Steps that show the problem are:
- lldb finds the "_r_debug" structure via the DT_DEBUG entry in the .dynamic section and this points to the "_r_debug" in ld.so
- ld.so modifies its copy of "_r_debug" with "state = eAdd" before it loads the shared libraries and calls the dyld function that LLDB has set a breakpoint on and we find this state and do nothing (we are waiting for a state of eConsistent to tell us the shared libraries have been fully loaded)
- ld.so loads the main executable and any dependent shared libraries and wants to update the "_r_debug" structure, but it now finds "_r_debug" in the a.out program and updates the state in this other copy
- lldb hits the notification breakpoint and checks the ld.so copy of "_r_debug" which still has a state of "eAdd". LLDB wants the new "eConsistent" state which will trigger the shared libraries to load, but it gets stale data and doesn't do anyhing and library load is missed. The "_r_debug" in a.out has the state set correctly, but we don't know which "_r_debug" is the right one.

The new fix detects the two "eAdd" states and loads shared libraries and will emit a log message in the "log enable lldb dyld" log channel which states there might be multiple "_r_debug" structs.

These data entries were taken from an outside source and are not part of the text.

/-- A KEYX of step 4 (R372). -/
def keyxAck (head : List Byte) (under : Key) (ep : Nat) : List Byte := padTo 496 (head ++ gcmTag under (ackNonce ep) head [])

/-- The tag of a step 4 verifies (R372). -/
def KeyxMsg.ackOk (m : KeyxMsg) (under : Key) : Bool := gcmTag under (ackNonce m.ep.toNat) (m.bytes.take 44) [] == m.ackTag

/-- The enrolment key of an ECDH secret (R372): salt Tile serial ‖ Head serial, info "SRK enrol" ‖ wall identifier. -/
def enrolKey (secret : List Byte) (tile head : Serial) (wall : BitVec 64) : Key :=
  keyOf (hkdf384 secret (serialBytes tile ++ serialBytes head)
    ([0x53, 0x52, 0x4B, 0x20, 0x65, 0x6E, 0x72, 0x6F, 0x6C] ++ bytesLe wall.toNat 8) 32)

/-- The pair key of an ECDH secret (R372): salt end-A serial ‖ end-B serial, info "SRK pair". -/
def pairKeyOf (secret : List Byte) (a b : Serial) : Key :=
  keyOf (hkdf384 secret (serialBytes a ++ serialBytes b) [0x53, 0x52, 0x4B, 0x20, 0x70, 0x61, 0x69, 0x72] 32)

/-- The link key (R375): info "SRK hop" ‖ src ‖ dir, under a chain key, without salt. -/
def linkKey (ck : Key) (src dir : Nat) : Key :=
  keyOf (hkdf384 (keyBytes ck) []
    ([0x53, 0x52, 0x4B, 0x20, 0x68, 0x6F, 0x70] ++ bytesLe src 2 ++ [BitVec.ofNat 8 dir]) 32)

/-- The session key of a shared secret (R380): info "SRK svc". -/
def sessionKey (secret : List Byte) : Key := keyOf (hkdf384 secret [] [0x53, 0x52, 0x4B, 0x20, 0x73, 0x76, 0x63] 32)

/-- A private key from 64 drawn or derived bytes or fewer: reduced to 1 .. n − 1 (DESIGN CHOICE, log entry 63). -/
def scalarOf (v : Nat) : Nat := v % (n384 - 1) + 1

/-- The identity key of a device secret (R365): HKDF-SHA-384 with the info string "SRK id". -/
def identityOf (secret : BitVec 256) : Nat :=
  scalarOf (numBe (hkdf384 (bytesBe secret.toNat 32) [] [0x53, 0x52, 0x4B, 0x20, 0x69, 0x64] 48))

/-! ### Geode commands (R180) -/

/-- Fields of a Geode command (R180). -/
def GeodeMsg.set (m : GeodeMsg) : Nat := fieldAt m.bytes 4 1
def GeodeMsg.wallId (m : GeodeMsg) : BitVec 64 := BitVec.ofNat 64 (fieldAt m.bytes 8 8)
def GeodeMsg.counter (m : GeodeMsg) : BitVec 64 := BitVec.ofNat 64 (fieldAt m.bytes 16 8)
def GeodeMsg.target (m : GeodeMsg) : Word := BitVec.ofNat 32 (fieldAt m.bytes 24 4)
def GeodeMsg.sig (m : GeodeMsg) : List Byte := bytesAt m.bytes 32 96

/-- A Geode command's length, magic and reserved bytes (R180). -/
def GeodeMsg.form (m : GeodeMsg) : Bool :=
  m.bytes.length == 128 && fieldAt m.bytes 0 4 == 0x47454F44 && allZero (bytesAt m.bytes 5 3) && allZero (bytesAt m.bytes 28 4)

/-! ### Update payloads (R394) -/

/-- An update payload or frame as its bytes (R394). -/
def UpdMsg.bytes (m : UpdMsg) : List Byte :=
  [BitVec.ofNat 8 m.kind] ++ zeros 3 ++ bytesLe m.pkg.toNat 8 ++ bytesLe m.arg 4 ++ bytesLe m.count 4 ++
    (if m.kind = 0 then padTo 4096 m.data else [])

/-! ### Packets (R117 to R120) -/

/-- The nonce of a packet: header bytes 1 to 12 (R119). -/
def packetNonce (hdr : List Byte) : List Byte := bytesAt hdr 1 12

/-- The bytes that a packet's tag and CRC protect (R119): the payload as it stands on the wire. -/
def sealed (h : Hdr) (key : Option Key) (payload : List Byte) : List Byte :=
  match key with
  | some k => if h.prot = 2 then gcmCrypt k (packetNonce (hdrBytes h)) payload else payload
  | none => payload

/-- The tag over header and payload as they stand on the wire (R119): with PROT 2 the payload is ciphertext; with PROT 1 it is
plaintext and, like the header, additional data (DEDUCED, log entry 63). -/
def packetTag (prot : BitVec 2) (k : Key) (hdr wire : List Byte) : List Byte :=
  if prot = 2 then gcmTag k (packetNonce hdr) hdr wire else gcmTag k (packetNonce hdr) (hdr ++ wire) []

/-- The CRC of R120 as it is sent, least significant byte first. -/
def crcBytes (l : List Byte) : List Byte := bytesLe (crc32 l).toNat 4

/-- A packet's bytes on the wire (R117): header, payload, tag, CRC. -/
def packetBytes (h : Hdr) (key : Option Key) (payload : List Byte) : List Byte :=
  let w := sealed h key payload
  let l := hdrBytes h ++ w ++ (match key with | some k => packetTag h.prot k (hdrBytes h) w | none => [])
  l ++ crcBytes l
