/-- The registers of block 2 (`CLK_`). -/
def regTableClk : List RegSpec :=
  [ { name := "CLK_STAT", addr := 0x40020000, stride := 0, count := 1 },
    { name := "CLK_EVT", addr := 0x40020004, stride := 0, count := 1, w1c := 0xff1e } ]

/-- The registers of block 3 (`RST_`). -/
def regTableRst : List RegSpec :=
  [ { name := "RST_CAUSE", addr := 0x40030000, stride := 0, count := 1, w1c := 0xf, reset := 0x1 },
    { name := "RST_CTL", addr := 0x40030004, stride := 0, count := 1, wo := 0xffff0007 },
    { name := "RST_WDT", addr := 0x40030008, stride := 0, count := 1, wo := 0xffff } ]

/-- The registers of block 4 (`CFG_`). -/
def regTableCfg : List RegSpec :=
  [ { name := "CFG_COMMIT", addr := 0x40040000, stride := 0, count := 1, wo := 0xf },
    { name := "CFG_TARGET", addr := 0x40040004, stride := 0, count := 1, rw := 0xffffffff },
    { name := "CFG_STAT", addr := 0x40040008, stride := 0, count := 1 },
    { name := "CFG_EPOCH", addr := 0x4004000c, stride := 0, count := 1 },
    { name := "CFG_EVT", addr := 0x40040010, stride := 0, count := 1, w1c := 0x7 } ]

/-- The registers of block 0 (`BOOT_`). -/
def regTableBoot : List RegSpec :=
  [ { name := "BOOT_STAT", addr := 0x40000000, stride := 0, count := 1 },
    { name := "BOOT_FAULT", addr := 0x40000004, stride := 0, count := 1 },
    { name := "BOOT_PLAN", addr := 0x40000008, stride := 0, count := 1 } ]

/-- The registers of block 8 (`LAN_`). -/
def regTableLan : List RegSpec :=
  [ { name := "LAN_CSTAT", addr := 0x40080000, stride := 4, count := 8 },
    { name := "LAN_DSTAT", addr := 0x40080020, stride := 4, count := 4 },
    { name := "LAN_SSTAT", addr := 0x40080030, stride := 0, count := 1 },
    { name := "LAN_CTL", addr := 0x40080040, stride := 0, count := 1, rw := 0x1fff, reset := 0x1fff },
    { name := "LAN_DPLINK", addr := 0x40080050, stride := 4, count := 4 },
    { name := "LAN_EVT", addr := 0x40080060, stride := 0, count := 1, w1c := 0x3fffff },
    { name := "LAN_MASK", addr := 0x40080064, stride := 0, count := 1, rw := 0x3fffff },
    { name := "LAN_ERR", addr := 0x40080100, stride := 4, count := 49, rw := 0xffffff },
    { name := "LAN_CFG", addr := 0x40080200, stride := 4, count := 49, rw := 0xf1f, idle := 0xf1f } ]

/-- The registers of block 9 (`LNK_`). -/
def regTableLnk : List RegSpec :=
  [ { name := "LNK_PCFG", addr := 0x40090000, stride := 4, count := 8, rw := 0x7f, idle := 0x3f },
    { name := "LNK_PSTAT", addr := 0x40090040, stride := 4, count := 8 },
    { name := "LNK_ID", addr := 0x40090080, stride := 0, count := 1 },
    { name := "LNK_RXERR", addr := 0x40090100, stride := 8, count := 8, rw := 0xffffffff },
    { name := "LNK_RXAUTH", addr := 0x40090104, stride := 8, count := 8, rw := 0xffffffff },
    { name := "LNK_DEDUPSTAT", addr := 0x40090180, stride := 0, count := 1, rw := 0xffffffff },
    { name := "LNK_KEEPSRC", addr := 0x40090184, stride := 0, count := 1, rw := 0xffffffff },
    { name := "LNK_TXSTAT", addr := 0x40090188, stride := 0, count := 1, rw := 0xffffffff },
    { name := "LNK_EVT", addr := 0x400901c0, stride := 0, count := 1, w1c := 0xfffffff },
    { name := "LNK_MASK", addr := 0x400901c4, stride := 0, count := 1, rw := 0xfffffff } ]

/-- The registers of block 10 (`ING_`). -/
def regTableIng : List RegSpec :=
  [ { name := "ING_CTL", addr := 0x400a0000, stride := 0, count := 1, rw := 0xf, reset := 0xf },
    { name := "ING_SCFG", addr := 0x400a0010, stride := 4, count := 4, rw := 0x1ff, idle := 0x1ff },
    { name := "ING_SSTAT", addr := 0x400a0020, stride := 4, count := 4, rw := 0xffff0000 },
    { name := "ING_WINPOS", addr := 0x400a0030, stride := 8, count := 4, rws := 0xffffffff },
    { name := "ING_WINSIZE", addr := 0x400a0034, stride := 8, count := 4, rws := 0xffffffff } ]
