/-- Some layer of the plan is fed by a source. -/
def State.sourceRead (s : State) (n : Nat) : Bool := s.plan.comp.layers.any (fun l => l.capture.map Fin.val == some n)

/-- The latch line (R154): every read engine of a layer that a source feeds takes its newest complete store and holds it. -/
def State.latchStore (s : State) (n : Nat) : State :=
  let i := if s.flag (F.ING_SSTAT_HAVE n) && s.sourceRead n then some (s.getF (F.ING_SSTAT_NEWEST n)) else none
  s.setSrc n { s.src n with held := i }

/-! ### Shutter inputs (R152, R153) -/

/-- What is held for a shutter input. -/
def State.shut (s : State) (j : Nat) : ShutX := tabGet {} s.ing.shut j

/-- The state with a shutter input's part replaced. -/
def State.setShut (s : State) (j : Nat) (x : ShutX) : State :=
  { s with ing := { s.ing with shut := tabPut s.ing.shut j x } }

/-- The time since the frame boundary, in units of 4 ns. -/
def State.frameUnits (s : State) : Nat := (s.now - s.tim.frameAt) / 4

/-- `SHUTTER_EDGE` (R152): the first exposure start of a frame and its width are recorded on a Head. -/
def execShutterEdge (j : Fin 2) (level : Bool) (s : State) : Res :=
  let x := s.shut j
  let active := level != (nth s.plan.ingest.shutterPolarity j false)
  let was := x.level != (nth s.plan.ingest.shutterPolarity j false)
  let s1 := s.setShut j { x with level := level }
  if !s.isHead || active == was then .next s1
  else if active then
    if x.thisStart.isSome then .next s1
    else
      let u := s.frameUnits
      let s2 := s1.setShut j { x with level := level, openAt := some s.now, thisStart := some u }
      let ok := if j = 0 then F.SCN_STAT_SHUT0_OK else F.SCN_STAT_SHUT1_OK
      .next (((s2.setF (F.SCN_SHUT_START j) u).raise ok).shutterStart (j.val + 1))
  else
    match x.openAt with
    | some t =>
      .next ((s1.setShut j { x with level := level, openAt := none }).setF (F.SCN_SHUTW_WIDTH j) ((s.now - t) / 4))
    | none => .next s1

/-- `SHUTTER_LOST` (R152): no exposure start in this frame and the one before. -/
def execShutterLost (j : Fin 2) (s : State) : Res :=
  let x := s.shut j
  if s.isHead && x.thisStart.isNone && x.lastStart.isNone then
    let s1 := (s.raiseBit F.SCN_EVT_SHUT_LOST j).setF (if j = 0 then F.SCN_STAT_SHUT0_OK else F.SCN_STAT_SHUT1_OK) 0
    .next (s1.when (s1.tbSrc (j.val + 1) == 1) (fun t => t.tbLose (j.val + 1)))
  else .next s

/-- The pacing target of a facet (R153), from the exposure start of the frame before. -/
def State.paceTarget (s : State) (f : Nat) (start : Nat) : Nat :=
  let p := nth s.plan.ingest.facet f {}
  max p.offsetMin (min p.offsetMax (s.nsToLines (start * 4 - p.leadNs)))

/-- An offset moved towards its target by at most the slew limit, and stopped at the spacing limit (R153): the offset
and whether the spacing stopped it. `prev` is the preceding image's offset, `next` the following one's. -/
def paceMove (slew span : Nat) (now target : Int) (prev next : Int) : Int × Bool :=
  let step := clampI target (now - slew) (now + slew)
  let held := clampI step (prev + span) (next - span)
  (held, held != step)
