/-- A coefficient: as last loaded, or the plan's (R70). -/
def State.coef (s : State) (l bank dir phase tap : Nat) : Int :=
  let v := nth s.plan.comp.vl l {}
  let b := if bank = 0 then v.bankA else v.bankB
  match s.cmp.coef.find? (fun p => p.1 == coefKey l bank dir phase tap) with
  | some p => toSigned 12 p.2.toNat
  | none => if dir = 0 then b.h.getD (8 * phase + tap) 0 else b.v.getD (6 * phase + tap) 0

/-- The vertical tap count of a bank (`CMP_COEFCFG`). -/
def State.vtaps (s : State) (l bank : Nat) : Nat :=
  match s.getF (F.CMP_COEFCFG_V l bank) with
  | 1 => 4 | 2 => 2 | _ => 6

/-- The vertical filter at one source column (R168). -/
def State.vfilter (s : State) (l bank comp : Nat) (col : Int) (j : Int) (phase : Nat) : Int :=
  let n := s.vtaps l bank
  let p := s.layerPlanes l
  let sum := (List.range n).foldl (fun (a : Int) t =>
    a + s.coef l bank 1 phase t * (s.fullAt l comp (edge col p.w) (edge (j + t - (n / 2 - 1 : Nat)) p.h) : Int)) 0
  clampU (roundHalfUp sum 1024) (2 ^ (s.layerPlanes l).bits - 1)

/-- A scaled sample of a video layer at a canvas position (R166 to R168): vertical, then horizontal filter. -/
def State.scaled (s : State) (l comp : Nat) (dx dy : Int) : Nat :=
  let bank := s.actF (F.CMP_LCTL_BANK l)
  let h := scalePos dx (s.actF (F.CMP_LSTEP_STEP_H l))
  let v := scalePos dy (s.actF (F.CMP_LSTEP_STEP_V l))
  let sum := (List.range 8).foldl (fun (a : Int) t =>
    a + s.coef l bank 0 h.2 t * s.vfilter l bank comp (h.1 + t - 3) v.1 v.2) 0
  clampU (roundHalfUp sum 1024) (2 ^ (s.layerPlanes l).bits - 1)

/-! ### Colour (R172) -/

/-- The layer matrix of R172; the rounding of its product is not stated. -/
def State.layerMatrix (s : State) (l : Nat) (v : List Nat) : List Nat :=
  let e := fun i => toSigned 16 (s.actF (F.CMP_LCM_E l i))
  let m := (List.range 9).map e
  [0, 1, 2].map (fun r => clampU (roundOpenI (dot3 m r v) 8192 + 2 * e (9 + r)) 65535)

/-- A layer's transfer (R172). -/
def State.layerTransfer (s : State) (l : Nat) : Transfer :=
  let p := s.layer l
  { tf := p.tf, white := p.sdrWhiteNits, gamma := p.hlgGamma1000, peak := p.hlgPeakNits }

/-- Linearise and gamut (R172): 24-bit linear light in the working primaries; the rounding of the product is not stated. -/
def State.toLinear (s : State) (l : Nat) (v : List Nat) : List Nat :=
  let lin := [0, 1, 2].map (fun k => (s.layerTransfer l).linearise v k)
  [0, 1, 2].map (fun r => clampU (roundOpenI (dot3 (s.layer l).gamut r lin) 8192) (2 ^ 24 - 1))

/-- The number that the transfer of `CMP_OUT` has in a layer's `tf`: PQ, HLG, BT.709, linear. -/
def outTf (t : Nat) : Nat := match t with | 0 => 2 | 1 => 3 | 2 => 0 | _ => 4

/-- The working transfer (R174). Under HLG its gamma is 1.2 and its peak 1,000 cd/m² (DESIGN CHOICE, log entry 69). -/
def State.working (s : State) : Transfer :=
  { tf := outTf (s.getF F.CMP_OUT_TRANSFER), white := s.plan.comp.wsSdrWhiteNits, gamma := 1200, peak := 1000 }

/-- Linear light of a colour given in 16-bit working codes (R162, R165). -/
def State.workingLinear (s : State) (v : List Nat) : List Nat := [0, 1, 2].map (fun k => s.working.linearise v k)

/-! ### One layer's pixel (R163 to R165) -/

/-- A pixel before blending: 24-bit linear colours and an alpha from 0 to 255. -/
structure Pix where
  rgb : List Nat
  alpha : Nat
  deriving DecidableEq, Repr

/-- An ARGB word of a graphic layer (R163). -/
def argbPix (ten : Bool) (w : Nat) : Pix :=
  if ten then
    { rgb := [w / 2 ^ 20 % 1024 * 64, w / 2 ^ 10 % 1024 * 64, w % 1024 * 64], alpha := w / 2 ^ 30 * 85 }
  else { rgb := [w / 2 ^ 16 % 256 * 256, w / 2 ^ 8 % 256 * 256, w % 256 * 256], alpha := w / 2 ^ 24 }

/-- A graphic layer's pixel: its buffer at 1:1, last column and line repeated (R164). -/
def State.graphicPix (s : State) (l : Nat) (dx dy : Int) : Pix :=
  let p := s.layer l
  let a := s.actF (F.SCN_LBASE_ADDR l) * 4096 + edge dy p.srcH * pitch256 (4 * p.srcW) + 4 * edge dx p.srcW
  let x := argbPix p.argb10 (memRead s.core.mem (lpddr a) 4)
  { rgb := s.toLinear l (s.layerMatrix l x.rgb), alpha := x.alpha }

/-- A video layer's pixel (R163, R165, R166). RGB sources are stored G, B, R and enter the matrix as R, G, B. -/
def State.videoPix (s : State) (l : Nat) (dx dy : Int) : Option Pix :=
  let v := nth s.plan.comp.vl l {}
  if s.cmp.holdShown.contains l then
    if v.onHold = 2 then some { rgb := s.workingLinear v.holdRgb, alpha := 255 } else none
  else
    let p := s.layerPlanes l
    let c := [0, 1, 2].map (fun k => s.scaled l k dx dy <<< (16 - p.bits))
    let c1 := if p.fmt = 0 then [c.getD 2 0, c.getD 0 0, c.getD 1 0] else c
    some { rgb := s.toLinear l (s.layerMatrix l c1), alpha := 255 }
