-- ==== Sys2Proof/Machine/Encoder.lean ====
section
/-!
DEFINITION. The encoder of a Head (R216 to R235): block jobs, engines, Drip, budgets, payloads, reconstruction and signatures.
A slice's bits are worked out as its job becomes ready, from what R232 says they are a function of; the engine's work decides
only when they are there to send.
-/

namespace Sys2Proof.Machine

/-! ### Plan and Drip (R217 to R231) -/

/-- The default payload length of a grade (R220). -/
def gradeLen : Nat → Nat
  | 2 => 4096 | 3 => 3072 | 4 => 2048 | _ => 6144

/-- The grade of a Tile's facet under a variant. -/
def CodecPlan.gradeOf (p : CodecPlan) (v f t : Nat) : Nat :=
  match p.grade.find? (fun x => x.1 == v && x.2.1 == f && x.2.2.1 == t) with
  | some x => x.2.2.2
  | none => 1

/-- A slice's budget (R221). -/
def CodecPlan.budgetOf (p : CodecPlan) (v f t k : Nat) : Nat :=
  match p.budget.find? (fun x => x.1 == v && x.2.1 == f && x.2.2.1 == t && x.2.2.2.1 == k) with
  | some x => x.2.2.2.2
  | none => gradeLen (p.gradeOf v f t)

/-- The engine of a Tile under a variant (R217). -/
def CodecPlan.engineOf (p : CodecPlan) (v t : Nat) : Nat :=
  match p.engine.find? (fun x => x.1 == v && x.2.1 == t) with
  | some x => x.2.2
  | none => 0

/-- The Drip period of a facet in `ENC_DRIP` (R227). -/
def dripFld (f : Nat) : Fld := ⟨A.ENC_DRIP, 8 * f, 7⟩

/-- The Drip phase of a facet in `ENC_PHASE`. -/
def phaseFld (f : Nat) : Fld := ⟨A.ENC_PHASE, 8 * f, 6⟩

/-- The period in force, never 0. -/
def State.dripP (s : State) (f : Nat) : Nat := max 1 (s.actF (dripFld f))

/-- The Drip phase of an image of a facet (R228). -/
def State.dripPhase (s : State) (f : Nat) (image : Word) : Nat :=
  (((image.toNat / s.facets : Nat) : Int) - ((tabGet 0 s.enc.nb f : Nat) : Int)).fmod (s.dripP f) |>.toNat

/-- Which image buffers a facet alternates between (R194, R231). -/
def State.clearBuf (s : State) (f n : Nat) : Nat :=
  let b := nth s.plan.codec.clearBuf f (2 * f, 2 * f + 1)
  if n % 2 = 0 then b.1 else b.2

/-! ### Payloads (R192, R196, R231) -/

/-- Bits packed into bytes, most significant first. -/
def bytesOfBits : Nat → List Bool → List Byte
  | 0, _ => []
  | n + 1, l => BitVec.ofNat 8 (numMsb ((l ++ List.replicate 8 false).take 8)) :: bytesOfBits n (l.drop 8)

/-- The Geode blocks of the active set in one slice of a Tile's image (R179). -/
def State.geodeIn (s : State) (f tile k : Nat) : List GeodeBlock :=
  match s.activeSet f with
  | some g => g.blocks.filter (fun b => b.tile == tile && b.slice == k)
  | none => []

/-- The number of the active set, as GSET and the Geode map carry it. -/
def State.geodeNum (s : State) (f : Nat) : Nat := match s.activeSet f with | some g => g.num | none => 0

/-- The Clear payload of a slice (R192), with its Geode map where it carries Geode blocks. -/
def State.clearPayload (s : State) (p : PanelMap) (f k : Nat) (image : Word) : List Byte :=
  let d := s.outDepth
  let bits := (List.range 2048).flatMap (fun i =>
    (s.panelPixel p f (8 * k + i / 256) (i % 256) image).flatMap (fun v => bitsMsb v d))
  let g := s.geodeIn f p.id k
  let mask := g.foldl (fun a b => a ||| 2 ^ b.block) 0
  bytesOfBits (768 * d) bits ++ (if g.isEmpty then [] else bytesLe (s.geodeNum f) 4 ++ bytesLe mask 4)

/-- A Packed slice header's bytes (R196). -/
def pkBytes (h : PkHdr) : List Byte :=
  let a := bytesLe 0x5CA5 2 ++ bytesLe (h.slice + 32 * h.facet) 1 ++ bytesLe (h.depth + 4 * h.drip) 1 ++
    bytesLe (h.dest + 16 * h.ref) 1 ++ bytesLe h.refImage 2 ++ bytesLe (h.refFacet + 4 * h.qbase) 1 ++
    bytesLe h.dataBits 3 ++ bytesLe (h.gset + 16 * h.gpresent.toNat) 1 ++ bytesLe h.image 2 ++ [0]
  a ++ [crc8 0 (bitsOf a)]

/-- The panel map of a Tile. -/
def State.panelOf (s : State) (tile : Nat) : Option PanelMap := s.plan.comp.tiles.find? (fun p => p.id == tile)

/-- A facet's image in coding. -/
def State.encImg (s : State) (f : Nat) : Option EncImage := (s.enc.image.find? (fun p => p.1 == f)).map (fun p => p.2)

/-- An image's slices have REF 15 (R231). -/
def State.encIntra (s : State) (f : Nat) : Bool := match s.encImg f with | some x => x.intra | none => true

/-- The payload length of a slice (R192, R221): its budget where it is Packed, else the Clear length with its Geode map. -/
def State.sliceLen (s : State) (j : BlockJob) : Nat :=
  if s.isPacked j.image j.facet then s.plan.codec.budgetOf (s.variantFor j.image) j.facet j.tile j.slice
  else 768 * s.outDepth + (if (s.geodeIn j.facet j.tile j.slice).isEmpty then 0 else 8)

/-- A grade's search (R220, R226): window for grades 1 to 3, candidate for grade 4, unless the plan selects the other. -/
def CodecPlan.windowSearch (p : CodecPlan) (g : Nat) : Bool :=
  match p.gradeSearch.find? (fun x => x.1 == g) with
  | some x => !x.2
  | none => g != 4

/-- Where the reconstruction of a Tile's facet begins in the LPDDR: two halves of 384 KiB laid out as R193 lays out a buffer, one
for odd frame counts (R232; DESIGN CHOICE, log entry 72). -/
def State.reconAt (s : State) (f tile n : Nat) : Nat :=
  let base := match s.plan.codec.reconBase.find? (fun x => x.1 == tile && x.2.1 == f) with | some x => x.2.2 | none => 0
  base + 393216 * (n % 2)

/-- The bytes of a pixel row of some blocks at a depth, as a buffer of R193 holds them. -/
def blockRow (d r : Nat) (os : List BlockOut) : List Byte :=
  os.flatMap (fun o => (List.range 24).flatMap (fun i => bytesLe (o.codes.getD (24 * r + i) 0 <<< (16 - d)) 2))

/-- A slice's reconstruction written (R232). -/
def State.reconWrite (s : State) (j : BlockJob) (d : Nat) (os : List BlockOut) : State :=
  let base := s.reconAt j.facet j.tile (j.image.toNat / s.facets)
  s.forEach (List.range 8) (fun r t => t.lpddrPut (base + 1536 * (8 * j.slice.val + r)) (blockRow d r os))

/-- The reconstruction of the image before, as a buffer (R232). -/
def State.reconRef (s : State) (j : BlockJob) : DecBuf :=
  let base := lpddr (s.reconAt j.facet j.tile (j.image.toNat / s.facets + 1))
  { pix := (List.range 1024).map (fun pos => (pos, (List.range 192).map (fun i =>
      memRead s.core.mem (base + 1536 * (8 * (pos / 32) + i / 24) + 6 * (8 * (pos % 32) + i / 3 % 8) + 2 * (i % 3)) 2))) }

/-- What a slice is coded with (R232): its input as composed, the reconstruction of the image before, the plan's tables for the
variant that applies, the phase. -/
def State.sliceEnv (s : State) (j : BlockJob) (p : PanelMap) : SliceEnv :=
  let f := j.facet.val
  let k := j.slice.val
  let v := s.variantFor j.image
  { d := s.outDepth, slice := k, ph := s.dripPhase f j.image, p := s.dripP f,
    ref := if s.encIntra f then none else some (s.reconRef j),
    geode := (s.geodeIn f j.tile k).map (fun g => (g.block, g.samples)),
    input := (List.range 32).map (fun b => (List.range 64).flatMap (fun i =>
      s.panelPixel p f (8 * k + i / 8) (8 * b + i % 8) j.image)),
    budget := 8 * (s.plan.codec.budgetOf v f j.tile k - 16),
    window := s.plan.codec.windowSearch (s.plan.codec.gradeOf v f j.tile),
    above := if k = 0 then [] else
      match s.enc.vectors.find? (fun x => decide (x.1 = (f, j.tile, k - 1)) && decide (x.2.1 = j.image)) with
      | some x => x.2.2
      | none => [] }

/-- The header that the encoder gives a slice (R196, R228, R231). -/
def State.encHeader (s : State) (j : BlockJob) (e : SliceEnv) (bits : Nat) : PkHdr :=
  let f := j.facet.val
  let n := j.image.toNat / s.facets
  let intra := e.ref.isNone
  { mark := 0x5CA5, slice := j.slice.val, facet := f, depth := s.outDepth / 2 - 4, drip := e.ph,
    dest := s.clearBuf f n, ref := if intra then 15 else s.clearBuf f (n + 1),
    refImage := if intra then 0 else (j.image.toNat + 65536 - s.facets) % 65536, refFacet := if intra then 0 else f,
    qbase := e.qbase, dataBits := bits, gset := if e.geode.isEmpty then 0 else s.geodeNum f,
    gpresent := !e.geode.isEmpty, image := j.image.toNat % 65536, reserved := 0, hcrcOk := true }

/-- The payload of a coded slice: header, block data, zeros up to its budget (R221). -/
def State.encPayload (s : State) (j : BlockJob) (e : SliceEnv) (c : CodedSlice) : List Byte :=
  pkBytes (s.encHeader j e c.bits.length) ++ bytesOfBits (e.budget / 8) c.bits

/-- Where a slice's payload is kept. -/
def State.payKey (s : State) (j : BlockJob) : Nat × Nat × Nat :=
  (j.facet.val, j.tile, j.slice.val + 32 * (j.image.toNat / s.facets % 2))

/-- A slice's payload recorded for the port and for the signature (R235). -/
def State.putPayload (s : State) (j : BlockJob) (bytes : List Byte) (st : PayState) : State :=
  { s with enc := { s.enc with
    payloads := tabPut s.enc.payloads (s.payKey j) { image := j.image, bytes := bytes, state := st } } }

The correct solution is that no one should be adding a duplicate "_r_debug" symbol to their binaries, but we have programs that are doing this already and since it can be done, we should be able to work with this and keep debug sessions working as expected. If a user #includes the <link.h> file, they can just use the existing "_r_debug" structure as it is defined in this header file as "extern struct r_debug _r_debug;" and no local copies need to be made.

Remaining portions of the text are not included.